Background: Burnout, moral distress, compassion fatigue, and posttraumatic stress disorder are concerns for health-care staff. Due to the high mental, physical, and emotional demands of the pediatric hematology/oncology profession, workplace supports should be in place to address the needs of the staff. A nurse-led support program is one strategy to enhance staff well-being. Methods: The Hematology/Oncology/Stem Cell Transplant Advancing Resiliency Team (HART) is a nurse-led peer-to-peer on-site support program for multidisciplinary staff caring for hematology/oncology patients. HART coaches, working 8-hour shifts, covering both day and night shift hours, are present 3 days a week on the unit. HART offers a confidential space for one on one or group interactions, educational sessions, assistance with work related, patient-care based, or personal concerns, and various forms of integrative therapies. Results: There have been over 1,100 coach consults and 98 HART shifts worked. The most commonly reported changes since HART began include staff feeling more supported by leadership and staff making time for breaks during the work shift. A 25.6% increase in staff reporting to be extremely satisfied with unit support was found. Discussion: Cultivating a culture of staff support is important. Due to COVID-19, physical HART coach presence was put on hold for 4 weeks and virtual interventions were trialed. Since its return, coach consult numbers have been steadily rising. Having a support program led by coaches with direct experience understanding the emotional toll of caring for the pediatric hematology/oncology patient population was found to be well utilized, feasible through donor funding, and measurable via staff report.

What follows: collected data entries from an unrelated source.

-- ==== Sys2Proof/Machine/HostOps.lean ====
section
/-! DEFINITION. The entry points of the host: power-on, reset, the save request and the pin change
(70_reset_and_hazards.md R240 to R243, 20_memory.md R62, 42_bus_detection.md R140). -/

namespace Sys2Proof.Machine

/-- R241 with a fresh draw of `DYN`. -/
def storeReset (s : State) : State := { s with store := s.store.storeReset s.draws, draws := s.draws + 1 }

/-- R243 -/
def busReset (mask : Nat) (s : State) : State :=
  { clearTouched (installDevices mask s) with
    busState := .addressing
    bitCount := 0
    srIn := 0x00
    srOut := 0x00
    active := none
    prevClock := true
    prevData := true
    sclOut := true
    sdaOut := true
    rtcReg := 0x0000
    rtcPhase := .addressPhase
    memReg := 0x00 }

/-- R242 of an unfaulted block: the store first, then the bus. -/
def machineReset (mask : Nat) (s : State) : State := busReset mask (storeReset s)

/-- R240: a new process, whose store is a fresh draw of `INITIAL_IMAGE` (20_memory.md R63). -/
def powerOnLoad (s : State) : State :=
  { s with store := Memory.initialImage s.draws, draws := s.draws + 1, fault := none, trace := [] }

/-! ## Meanings -/

/-- R240. It has no fault check: power-on starts a new process (92_eei_decisions.md D40), see log entry 11. -/
def execPowerOn (mask : Nat) (s : State) : Host.Outcome State Fault Refusal :=
  .next (machineReset mask (powerOnLoad s))

def execReset (mask : Nat) (s : State) : Host.Outcome State Fault Refusal :=
  whenUnfaulted (machineReset mask) s

def execSaveRequest (s : State) : Host.Outcome State Fault Refusal :=
  whenUnfaulted save s

def execPinChange (c d : Level) (s : State) : Host.Outcome State Fault Refusal :=
  whenUnfaulted (onPinChange c d) s

end Sys2Proof.Machine
end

Background: The purpose of this study is to explore staff experiences of working in a children's blood and cancer center in New Zealand, with a particular focus on how staff maintain resilience in their work and sustain working in this difficult area. Methods: Constructivist grounded theory (GT) methods were used to collect data using focus groups and individual interviews with all staff (nursing, medical, allied health, cleaning, and support staff) working in the area. Data were analyzed using constant comparative analysis, and data collection continued until theoretical saturation was achieved. Results: The GT constructed in this study is being a work family, which includes three core categories: finding attachment, becoming a work family, and having an identity. Discussion: This study found that regardless of profession or discipline, all staff experience similar feelings about their work, and can develop and enhance their resilience by belonging to a "work family." Being socially connected to the work family was recognized as the most supportive intervention, and was identified as being of greater value than the traditional one-on-one support that is currently encouraged.